Со времен поздних амораев, то есть с IV века и далее, раввинистическая элита еврейского меньшинства[323] рассматривала акт перехода в иудаизм как черное облако, угрожающее самому существованию общины. Политика еврейской идентичности радикально изменила свою направленность. Новые недвусмысленные идеологические формулы вводили жесткую внутреннюю цензуру, смирялись с правилами, установленными христианским государством, и превращали еврейскую общину в закрытую группу, стремящуюся к изоляции и относящуюся с неприязнью и подозрением ко всем, кто пытается к ней приблизиться. Эта политика была непременным условием выживания иудаизма в христианском мире.

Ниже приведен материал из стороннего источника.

/-- What a returning operation gets back (R43, R251). -/
inductive Ret where
  /-- bytes `off …` of a load -/
  | bytes (off : Nat) (d : List Byte)
  /-- a whole token -/
  | tok (t : Token)
  /-- a cause with its TVAL: the block faults precisely -/
  | cause (code : Nat) (tval : Word)
  /-- the probe of the part at byte `off` of a held effect or returning atomic passed (R49, R219) -/
  | passed (off : Nat)
  deriving DecidableEq, Repr

/-- What a memory access does at its home (R186, chapter 10). -/
inductive MemOp where
  /-- read `z` bytes into result bytes `off …`; `fill`: fetch the whole line for the L1 -/
  | read (off z : Nat) (fill : Bool)
  /-- write the bytes that are present -/
  | write (d : List (Option Byte))
  /-- atomic AMOFN `fn` on 4 or 8 bytes (`wide`), operand bits `b` (R218) -/
  | amo (fn : BitVec 4) (wide : Bool) (b : BitVec 128)
  /-- vector atomic VFN `fn` (R221) -/
  | vamo (fn : BitVec 4) (b : Token)
  /-- discard of LD.last (R187) -/
  | discard
  /-- write back dirty lines of `len` bytes (R224) -/
  | clean (len : Nat)
  /-- checks only, as a read or a write (R49, R219) -/
  | probe (z : Nat) (wr : Bool)
  deriving DecidableEq, Repr

/-- Where the outcome of a memory access goes. -/
inductive MemOrig where
  /-- a load of a block -/
  | load (src : Src)
  /-- the check of the part at byte `off` of a held effect, at firing -/
  | held (src : Src) (off : Nat)
  /-- the probe of a returning atomic -/
  | atomicProbe (src : Src)
  /-- entry `seq` of a core's store buffer -/
  | sb (core seq : Nat) (ret : Option Src)
  /-- a prefetch, answered to nobody -/
  | prefetch
  /-- an access of a peer that arrived as an ACCESS flit with this tag -/
  | peer (node tag : Nat)
  deriving DecidableEq, Repr

/-- A global memory access: address, ASID, mode and origin; `core`: the issuing core, none for a peer. -/
structure MemReq where
  orig : MemOrig
  g : Word
  asid : BitVec 16
  user : Bool
  core : Option Nat
  op : MemOp
  deriving DecidableEq, Repr

/-- A page leaf as a translation uses it (R268). -/
structure Leaf where
  frame : Nat
  big : Bool
  w : Bool
  x : Bool
  u : Bool
  attr : BitVec 2
  disc : Bool
  host : Bool
  owner : Nat
  deriving DecidableEq, Repr

/-- The name of a version: ASID, TN, VER. -/
structure Ref where
  asid : BitVec 16
  tn : BitVec 32
  ver : BitVec 32
  deriving DecidableEq, Repr

/-- The head of a tile request: the version it names, its issuer, the committing block and the place in the
store buffer of a held request (R252, R253). -/
structure TReq where
  ref : Ref
  src : Src
  blk : Word
  seq : Nat
  /-- the launch of the issuing task (R253) -/
  launch : Option (BitVec 16 × BitVec 32)
  deriving DecidableEq, Repr

/-- The creation fields of TNEW, a fork or a proxy (R254, R255, R263). -/
structure NewDesc where
  size : Nat
  pend : Nat
  refs : Nat
  fmt : BitVec 4
  pin : Bool
  hbm : Bool
  /-- the source device of a proxy -/
  proxy : Option Nat
  /-- the source and byte count of a fork -/
  fork : Option (Ref × Nat)
  deriving DecidableEq, Repr

/-- Who waits for a version to become readable (R239). -/
inductive WaitFor where
  /-- a TLD of bytes `[off, off+z)` -/
  | read (src : Src) (off z : Nat)
  /-- a TWAIT -/
  | status (src : Src)
  /-- an engine command of engine `e` -/
  | engine (e id : Nat)
  /-- a link command of port `p`; `rin`: for its residual -/
  | link (p id : Nat)
  /-- a READ flit of a peer parked here: peer node, tag, byte range -/
  | peer (node tag off z : Nat)
  /-- the guard watch of a guarded version (R238) -/
  | guard (owner : Ref)
  /-- an AUTO stream of the Larder: die × 4096 + index and its GEN -/
  | larder (entry gen : Nat)
  /-- the dispatcher, launch version NEXTL of the ASID -/
  | nextl
  /-- prerequisite `p` of launch `ver` -/
  | prereq (ver : BitVec 32) (p : Nat)
  /-- the fold unit, for the result version -/
  | fold (result : Ref) (staging : BitVec 32) (nr : Nat)
  /-- a subscription of a peer -/
  | sub (node refs : Nat)
  deriving DecidableEq, Repr

structure Waiter where
  ver : BitVec 32
  who : WaitFor
  deriving DecidableEq, Repr

/-- An answer to a watch (R241, R369). -/
inductive Answer where
  | readable | poisoned | absent
  deriving DecidableEq, Repr

/-- A command of an engine, the matrix unit or a link port: its words and operand tokens (R396), its issuer,
the committing block and what held at firing (R308, R319). -/
structure Cmd where
  id : Nat
  src : Src
  blk : Word
  asid : BitVec 16
  user : Bool
  w0 : Word32
  w1 : Word32
  a : Token
  b : Token
  base : Nat
  limit : Nat
  /-- the launch of the issuing task -/
  launch : Option (BitVec 16 × BitVec 32)
  /-- has started and is in the running set -/
  run : Bool
  /-- a source read is parked (R326) -/
  parked : Bool
  /-- parts performed, with the bytes a matrix part read -/
  got : AMap (List Byte)
  /-- parts sent or written, and for an engine and an XGET which, in no order (R202) -/
  parts : Nat
  wrote : List Nat
  /-- remote reads and writes not yet answered; the transfer's tag -/
  unacked : Nat
  tag : Nat
  /-- the cause and TVAL it fails with -/
  failed : Option (Nat × Word)
  /-- matrix: the configuration for it (R302), and the Loft address of a local tile -/
  cfg : BitVec 16
  at_ : Nat
  /-- Kiln: the non-finite mark; ROUT has been created -/
  nf : Bool
  rout : Bool
  /-- LUT4A and LUT4B as at the start (R325) -/
  luta : Word
  lutb : Word
  /-- bytes fetched from another device's version, or by a global MLDS; and of RIN, or of an index list -/
  buf : List Byte
  fetched : Bool
  rbuf : List Byte
  rfetched : Bool
  deriving DecidableEq, Repr

/-- An active message (R336, R386). -/
structure Msg where
  dest : Nat
  cls : Nat
  pay : Vec
  core : Nat
  strand : Nat
  time : BitVec 40
  asid : BitVec 16
  /-- a trap message is taken whatever the core's ASID (R386) -/
  trap : Bool
  deriving DecidableEq, Repr

/-- A trap message on its way to its row collector (R386). -/
structure TrapMsg where
  kind : Nat
  cause : BitVec 8
  asid : BitVec 16
  row : Nat
  die : Nat
  code : BitVec 16
  tval : Word
  cores : BitVec 128
  tblk : Word
  ttime : BitVec 40
  count : Nat
  /-- TIMEBASE[39:0] when it is sent (R402) -/
  time : BitVec 40
  deriving DecidableEq, Repr

/-- What a WRITE flit's data goes to (R343). -/
inductive WDest where
  | addr (asid : BitVec 16) (g : Word)
  | fill (ref : Ref) (off : Nat) (fmt : Option (BitVec 4))
  /-- guard word of a transfer (R354) -/
  | guardWord (ref : Ref) (off : Nat)
  /-- fold contribution: result version, staging TN, rank, NR, element offset; the elements are BF16, FP32, or blocks of
  32 codes with their scale: MXFP4, E4M3, E5M2 (0-4) -/
  | contrib (result : Ref) (staging : BitVec 32) (rank nr off fmt : Nat)
  deriving DecidableEq, Repr

/-- What an ACCESS flit asks (R343, R344). -/
structure RemoteAcc where
  asid : BitVec 16
  user : Bool
  g : Word
  op : MemOp
  deriving DecidableEq, Repr

/-- What a READ flit asks for: an address range, or bytes of a version (R343). -/
inductive RSrc where
  | addr (asid : BitVec 16) (user : Bool) (g : Word)
  | tile (ref : Ref) (off : Nat)
  deriving DecidableEq, Repr

/-- A flit with the data flits that follow it (R343), named by type; `node` is the other device, `req` the core and
LSID of a remote load. The ASID of an answer is that of what it answers. -/
inductive Flit where
  | write (node tag : Nat) (dest : WDest) (user : Bool) (data : List (Option Byte)) (last : Bool)
  | read (node tag : Nat) (what : RSrc) (n : Nat) (req : Option (Nat × Nat))
  | rdata (node tag : Nat) (asid : BitVec 16) (data : List Byte) (last : Bool)
  | access (node tag : Nat) (acc : RemoteAcc)
  | ack (node tag : Nat) (asid : BitVec 16) (result : Option (BitVec 64))
  | fail (node tag : Nat) (asid : BitVec 16) (cause : Nat) (tval : Word)
  | notice (node : Nat) (ref : Ref) (ans : Answer) (fmt : BitVec 4) (size : Nat) (time : BitVec 40)
  | sub (node : Nat) (ref : Ref) (refs : Nat)
  | dec (node : Nat) (ref : Ref)
  | credit (node : Nat) (classes : List Nat)
  /-- any other TYPE -/
  | other (node : Nat) (type : BitVec 8)
  deriving DecidableEq, Repr

/-- A page migration in progress (R274). -/
structure Migration where
  asid : BitVec 16
  die : Nat
  va : Nat
  big : Bool
  old : Nat
  new : Nat
  cursor : Nat
  done : Ref
  /-- the core whose PMIG it is -/
  core : Nat
  deriving DecidableEq, Repr

/-- A TLBINV in progress (R394). -/
structure Tlbinv where
  id : Nat
  /-- the issuing core, whose stores ahead of it are performed first -/
  core : Nat
  asid : BitVec 16
  all : Bool
  va : Nat
  len : Nat
  act : Nat
  dies : BitVec 4
  acked : BitVec 4
  done : Ref
  deriving DecidableEq, Repr

/-- What a transfer tag of an outgoing flit stands for (R343). -/
inductive TagUse where
  | mem (m : MemReq)
  /-- command `id` of a port -/
  | link (port id : Nat)
  /-- part `part` of command `id` of an engine -/
  | engine (e id part : Nat)
  /-- the bytes of a proxy that a command of kind 0 engine, 1 matrix or 2 port reads; `rin`: of its residual -/
  | fetch (kind u id : Nat) (rin : Bool)
  /-- a TLD of `z` bytes, a fork's copy with what it has got, or a guard's check of a version that is a proxy here (R242) -/
  | tld (src : Src) (z : Nat)
  | fork (r : TReq) (source : Ref) (n : Nat) (got : List Byte)
  | guard (owner : Ref) (got : List Byte)
  /-- the launch record of an ASID's version NEXTL that is a proxy here -/
  | record (asid : BitVec 16)
  /-- the HTAB entry that a core's next handler starts from (R338) -/
  | htab (core : Nat)
  deriving DecidableEq, Repr
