-- ==== Sys2Proof/Machine/Flags.lean ====
section
/-! DEFINITION. Bits computed as flags: predicate tokens of tests (R122) and the fields of STATUS (R97). -/

namespace Sys2Proof.Machine

/-- The `.d` predicate token of a test on shape `s`: bit i for lane i; a scalar null lane makes it null, a vector
null lane gives 0 (R122, R156). -/
def predTok (s : BitVec 3) (ls : List (Option Bool)) : Token :=
  if s.toNat < 2 ∧ ls.head?.join.isNone then nullTok 0
  else dTok (packLanes 1 (ls.map fun l => some (if l == some true then 1 else 0)))

/-- STATUS.MODE: supervisor. -/
def statusMode (st : Word) : Bool := st.getLsbD 0
/-- STATUS.IE. -/
def statusIE (st : Word) : Bool := st.getLsbD 1
/-- STATUS.SS. -/
def statusSS (st : Word) : Bool := st.getLsbD 2
/-- STATUS at trap entry: PMODE := MODE, PIE := IE, MODE := 1, IE := 0 (R381). -/
def statusTrap (st : Word) : Word :=
  (st &&& ~~~(0x303 : Word)) ||| 1 ||| (if statusMode st then 0x100 else 0) ||| (if statusIE st then 0x200 else 0)
/-- STATUS at TRET: MODE := PMODE, IE := PIE (R390). -/
def statusRet (st : Word) : Word :=
  (st &&& ~~~(0x3 : Word)) ||| (if st.getLsbD 8 then 1 else 0) ||| (if st.getLsbD 9 then 2 else 0)

end Sys2Proof.Machine
end

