/-- The matrix unit (R297). PCLS code: 0 4-bit, 1 8-bit, 2 16-bit. -/
structure Matrix where
  active : Plane
  shadow : Plane
  acc : AMap (BitVec 32)
  cfg : BitVec 16
  queue : List Cmd
  deriving DecidableEq, Repr

def Matrix.reset : Matrix := ⟨⟨[], 2⟩, ⟨[], 2⟩, [], 0, []⟩

/-- A core (R26, R99). -/
structure Core where
  asid : BitVec 16
  lut4a : Word
  lut4b : Word
  wincfg : Vector Word 7
  wscale : Vector (BitVec 17) 7
  protbase : BitVec 17
  protlimit : BitVec 18
  htab : Word
  hstrands : BitVec 16
  trapvec : Word
  chcfg : BitVec 4
  matcfg : BitVec 32
  priomask : BitVec 8
  slsel : BitVec 8
  strands : AMap Strand
  loft : Mem
  loftPoison : List Nat
  l1 : List L1Line
  lvt : AMap LVer
  sb : List SbEnt
  chans : AMap Chan
  msgs : List Msg
  mat : Matrix
  pctl : Vector Word 8
  pcnt : Vector (BitVec 48) 8
  /-- last strand issued on the arithmetic and on the memory port (R376) -/
  portA : Nat
  portM : Nat
  /-- arrival cycle of a pre-empt (R395) -/
  preemptAt : Option Nat
  /-- a read of an HTAB entry of another device (R338): its address, and once it is answered the entry, none where it failed -/
  htabRead : Option (Word × Option (Option Word))
  deriving DecidableEq, Repr

/-- Core as reset leaves it (R99, R404). -/
def Core.reset : Core where
  asid := 0
  lut4a := 0
  lut4b := 0
  wincfg := .replicate 7 0
  wscale := .replicate 7 0
  protbase := 0
  protlimit := 0x18000
  htab := 0
  hstrands := 0
  trapvec := 0
  chcfg := 0
  matcfg := 0
  priomask := 0
  slsel := 0
  strands := []
  loft := []
  loftPoison := []
  l1 := []
  lvt := []
  sb := []
  chans := []
  msgs := []
  mat := .reset
  pctl := .replicate 8 0xFFFF00
  pcnt := .replicate 8 0
  portA := 15
  portM := 15
  preemptAt := none
  htabRead := none

/-! ## A slice -/

/-- A guard of a guarded version (R238). STATUS: `none` WAITING, `some set` CLEAR or SET. -/
structure Guard where
  ref : Ref
  pver : Option (BitVec 32)
  status : Option Bool
  deriving DecidableEq, Repr

/-- A version entry with its storage (R228). `at_` is where its first granule lies: in the slice's tile ways, or in
the die's tile pool when `hbm`. -/
structure Ver where
  tn : BitVec 32
  ver : BitVec 32
  asid : BitVec 16
  state : VState
  fmt : BitVec 4
  hbm : Bool
  fin : Bool
  subscribed : Bool
  pinned : Bool
  proxy : Bool
  gskip : Bool
  /-- a plain TSEAL has fixed its size: later fills are answered TILE_STATE (R237) -/
  closed : Bool
  /-- a fill has come over a link: its seal has SYSTEM scope (R201) -/
  system : Bool
  pend : Nat
  size : Nat
  refs : Nat
  xref : Nat
  guard : Option Guard
  at_ : Nat
  /-- granules of storage it holds -/
  grans : Nat
  aver : BitVec 32
  waiters : List Waiter
  node : Nat
  sealTime : BitVec 40
  bytes : Mem
  deriving DecidableEq, Repr

/-- A tile entry (R229). LIVE is the number of the tile's version entries. -/
structure TileE where
  asid : BitVec 16
  tn : BitVec 32
  hwm : Nat
  ended : Bool
  waiters : List Waiter
  deriving DecidableEq, Repr

/-- A Cellar slice: WAYMASK (R184), SLERR (R407) and its version table (R227). `maybe`: cache ways that may hold a
line. -/
structure Slice where
  tile : BitVec 16
  flush : BitVec 16
  maybe : BitVec 16
  ce : BitVec 16
  ue : BitVec 16
  vers : List Ver
  tiles : List TileE
  deriving DecidableEq, Repr

def Slice.reset : Slice := ⟨0, 0, 0, 0, 0, [], []⟩

/-! ## The module -/

/-- A TLB entry of the translators (R271): die, ASID, first byte of the page, leaf. -/
structure TlbE where
  die : Nat
  asid : BitVec 16
  va : Nat
  leaf : Leaf
  deriving DecidableEq, Repr

/-- A Larder entry (R278). STATE codes as there. -/
structure LEntry where
  asid : BitVec 16
  state : Nat
  rst : Nat
  prio : Nat
  pin : Bool
  auto : Bool
  eos : Bool
  err : Bool
  finp : Bool
  /-- RSV with the reserving operation -/
  rsv : Option Src
  gen : BitVec 16
  dtok : Nat
  tsh : Nat
  skey : BitVec 32
  tout : BitVec 32
  ctn : BitVec 32
  cver : BitVec 32
  itn : BitVec 32
  inext : BitVec 32
  icon : BitVec 32
  ptok : Nat
  rej : Nat
  pgr : Nat
  last : BitVec 40
  /-- a move (R288): its place in the order of events, and its start in ns once it has started -/
  moving : Option (Nat × Option Nat)
  deriving DecidableEq, Repr

def LEntry.reset : LEntry where
  asid := 0
  state := 0
  rst := 0
  prio := 0
  pin := false
  auto := false
  eos := false
  err := false
  finp := false
  rsv := none
  gen := 0
  dtok := 0
  tsh := 0
  skey := 0
  tout := 0
  ctn := 0
  cver := 0
  itn := 0
  inext := 0
  icon := 0
  ptok := 0
  rej := 0
  pgr := 0
  last := 0
  moving := none

/-- A stream that a build's walk planned: the entry, its snapshot and the grant (R284). -/
structure Plan where
  entry : Nat
  snap : LEntry
  grant : Nat
  deriving DecidableEq, Repr

/-- A step build (R283): ASID, budget, batch tile, the SBLD that asked; and once it runs, its start time, the version it
created, the plans not yet applied, and the batch entries, decode entries and tokens of those that were (R286). -/
structure Build where
  asid : BitVec 16
  budget : Nat
  btn : BitVec 32
  who : Option (Src × Word × Option (BitVec 16 × BitVec 32))
  start : Option Nat
  ver : BitVec 32
  plans : List Plan
  bytes : List Byte
  decodes : Nat
  tokens : Nat
  deriving DecidableEq, Repr

/-- An accepted launch (R359-R361). -/
structure Launch where
  asid : BitVec 16
  ver : BitVec 32
  raw : List Byte
  /-- prerequisites answered readable -/
  preOk : List Nat
  notBefore : Bool
  built : Bool
  /-- when the last of the other conditions of R367 came to hold -/
  since : Nat
  elig : Option Nat
  cls : Nat
  /-- time of the last class change -/
  clsAt : Nat
  saved : Option Nat
  /-- addresses of the entry and of the frame that the lease took (R396) -/
  frameAt : Nat × Nat
  /-- clusters of the lease in placement order, and its expiry -/
  lease : Option (List Nat × Option Nat)
  preempting : Bool
  /-- image of each placement core that has been saved -/
  savedCores : Nat
  /-- tasks that ended, by slot -/
  ended : List Nat
  /-- tasks of the launch that wait for a strand's HRET: core, strand, slot, and the saved strand if there is one (R338) -/
  waiting : List (Nat × Nat × Nat × Option Strand)
  /-- engine, matrix, link and Larder commands not yet complete (R374) -/
  cmds : Nat
  deriving DecidableEq, Repr

inductive PortSt where
  | down | up | degraded
  deriving DecidableEq, Repr

/-- A chip-link port (R342): state, commands, and flits held because the node is not reachable (R345). -/
structure Port where
  st : PortSt
  /-- lanes that have failed -/
  lanes : Nat
  cmds : List Cmd
  deriving DecidableEq, Repr

def Port.reset : Port := ⟨.down, 0, []⟩

/-- The saved context of one placement core (R396): the parts whose byte layout is open (log 9, DESIGN CHOICE). -/
structure Saved where
  asid : BitVec 16
  frame : Nat
  k : Nat
  /-- the core it was saved from -/
  from_ : Nat
  core : Core
  engine : List Cmd
  link : List (Nat × Cmd)
  deriving DecidableEq, Repr

/-- A line the host-attach agent holds (R411): 1 Shared, 2 Exclusive, 3 Modified. -/
structure AgentLine where
  st : Nat
  d : List Byte
  deriving DecidableEq, Repr

/-- What the host sees answered (R411-R418). -/
inductive HostOut where
  | read (d : List Byte)
  | abort
  | msix (v : Nat)
  deriving DecidableEq, Repr

/-- What has happened in a cycle, where the spec orders the happenings of one cycle (log 61, DESIGN CHOICE): instructions
issued by core and port (memory port true, R376), the last strand that committed by core and the cores whose registers a
commit has written (R100), the last kind of write to a Loft (R180), the last source of an access at a home (R186), blocks
fetched by cluster, ASID and address (R31), and strands whose HRET has committed (R339). -/
structure SameCycle where
  cycle : Nat
  issues : List (Nat × Bool)
  commits : AMap Nat
  regs : List Nat
  loft : Nat
  home : Nat
  fetches : List (Nat × BitVec 16 × Word)
  hrets : List (Nat × Nat)
  deriving DecidableEq, Repr

def SameCycle.empty (cycle : Nat) : SameCycle := ⟨cycle, [], [], [], 0, 0, [], []⟩

/-- A spilled message (R337): the save frame and the placement core of the image it belongs to, if it belongs to one, and
the core it is being replayed into. -/
structure Spilled where
  msg : Msg
  image : Option (Nat × Nat)
  into : Option Nat
  deriving DecidableEq, Repr

/-- Thermal and power state (R362, R409, R410). -/
structure Thermal where
  temp : AMap (BitVec 8)
  lvl : AMap Nat
  phit : Bool
  sag : BitVec 16
  tlim : BitVec 8
  en : Bool
  plim : BitVec 12
  /-- thermal class of cluster die × 512 + row × 32 + col -/
  cls : AMap Nat
  rankEn : Bool
  rankLimit : BitVec 3
  deriving DecidableEq, Repr

def Thermal.reset : Thermal := ⟨[], [], false, 0, 95, true, 2600, [], true, 5⟩

/-- The control BAR's own registers (R413). -/
structure Dev where
  ready : Bool
  fail : Bool
  werr : Bool
  stage : Nat
  code : Nat
  go : Bool
  winbase : Word
  winasid : BitVec 16
  extint : Word
  pubCount : BitVec 32
  pubLast : BitVec 8
  mailbox : Mem
  /-- SHA-512 digest and version of the verified image (R417, R418) -/
  digest : BitVec 512
  version : BitVec 32
  deriving DecidableEq, Repr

Тем не менее иудейский монотеизм не утратил склонности к миссионерству. Его активность постепенно переместилась на периферию, так что поиск потенциальных прозелитов происходил уже за пределами культурного христианского мира. Кое‑где иудейские миссионеры добивались немалых успехов.
Однако прежде чем мы перейдем к этой важной проблематике, непосредственно влиявшей на численность иудейских религиозных общин на различных этапах истории, следует подробнее обсудить судьбу иудеев, оставшихся в исходном центре миссионерского движения, породившего вымышленное бесконечное «изгнание» – в Иудее. Начиная с II века н. э. римские властители и их преемники называли эту страну Палестиной; в ответ еврейские мудрецы изобрели и стали употреблять (среди прочих) ее новое название – Эрец Исраэль (Страна Израиля).